INFORMATION GIVEN section start

-- ==== Sys2Proof/WellFormed.lean ====
section
/-! DEFINITION. Which commands are well formed: what the operand types leave over of the shapes the spec gives. A train has the length its
SLOTS names, a ring at most 96 devices, a bad mode code is one of the bad ones, and the data a block hands over have the number of elements
it handles. -/
namespace Sys2Proof

/-- A train: 292 + 32 × N bytes, N in byte 2 and from 1 to 96 (R248, R250). -/
def trainBytesOk (bs : List Byte) : Bool :=
  decide (bs.length = 292 + 32 * (bs.getD 2 0).toNat) && decide (1 ≤ (bs.getD 2 0).toNat ∧ (bs.getD 2 0).toNat ≤ 96)

/-- The operands of an E0: 24 modulator channels (R299) and 16 converter codes (R211). -/
def EpochIn.ok (i : EpochIn) : Bool := decide (i.mdat.length = 24) && decide (i.adc.length = 16)

/-- A tracked cycle: four voltage and four current channels (R302). -/
def CycleIn.ok (c : CycleIn) : Bool := decide (c.v.length = 4) && decide (c.i.length = 4)

/-- A synchrophasor estimate: three phases and the positive sequence (R318). -/
def PhasorIn.ok (p : PhasorIn) : Bool :=
  decide (p.vmag.length = 4) && decide (p.vang.length = 4) && decide (p.imag.length = 4) && decide (p.iang.length = 4)

/-- An identity read: 96 bytes of page A0h with 16 of page A2h, or the 96 bytes of a record (R394, R396). -/
def IdmRead.ok : IdmRead → Bool
  | .module _ (some (a, d)) => decide (a.length = 96) && decide (d.length = 16)
  | .record _ (some d) => decide (d.length = 96)
  | .module _ none => true
  | .record _ none => true
  | .stuck _ => true

/-- The operands of a command that its constructor's types do not bound. -/
def Instr.wf (i : Instr) : Bool :=
  match i with
  | .epoch x => x.ok
  | .modeRequestBadCode req => decide (req = 0 ∨ req = 1 ∨ req = 6)
  | .trainPass _ bytes _ => trainBytesOk bytes
  | .trainReturn _ bytes => trainBytesOk bytes
  | .trainingDone _ cells _ _ => decide (cells.length ≤ 96)
  | .rejoinDone _ _ cells _ => decide (cells.length ≤ 96)
  | .cycleEnd _ c => c.ok
  | .harmonicWindow _ _ _ bins => decide (bins.length = 8)
  | .phasorReport _ _ p => p.ok
  | .svFrame _ a b => decide (a.length = 8) && decide (b.length = 8)
  | .idmPoll modules _ => decide (modules.length = 16)
  | .idmReadDone r => r.ok
  | _ => true

end Sys2Proof
end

INFORMATION GIVEN section end

EXERCISE INSTRUCTIONS:
Would you please reproduce the records above exactly, only from their first line through the line holding "def IdmRead.ok : IdmRead → Bool", with both ends included?

TASK SOLUTION:
-- ==== Sys2Proof/WellFormed.lean ====
section
/-! DEFINITION. Which commands are well formed: what the operand types leave over of the shapes the spec gives. A train has the length its
SLOTS names, a ring at most 96 devices, a bad mode code is one of the bad ones, and the data a block hands over have the number of elements
it handles. -/
namespace Sys2Proof

/-- A train: 292 + 32 × N bytes, N in byte 2 and from 1 to 96 (R248, R250). -/
def trainBytesOk (bs : List Byte) : Bool :=
  decide (bs.length = 292 + 32 * (bs.getD 2 0).toNat) && decide (1 ≤ (bs.getD 2 0).toNat ∧ (bs.getD 2 0).toNat ≤ 96)

/-- The operands of an E0: 24 modulator channels (R299) and 16 converter codes (R211). -/
def EpochIn.ok (i : EpochIn) : Bool := decide (i.mdat.length = 24) && decide (i.adc.length = 16)

/-- A tracked cycle: four voltage and four current channels (R302). -/
def CycleIn.ok (c : CycleIn) : Bool := decide (c.v.length = 4) && decide (c.i.length = 4)

/-- A synchrophasor estimate: three phases and the positive sequence (R318). -/
def PhasorIn.ok (p : PhasorIn) : Bool :=
  decide (p.vmag.length = 4) && decide (p.vang.length = 4) && decide (p.imag.length = 4) && decide (p.iang.length = 4)

/-- An identity read: 96 bytes of page A0h with 16 of page A2h, or the 96 bytes of a record (R394, R396). -/
def IdmRead.ok : IdmRead → Bool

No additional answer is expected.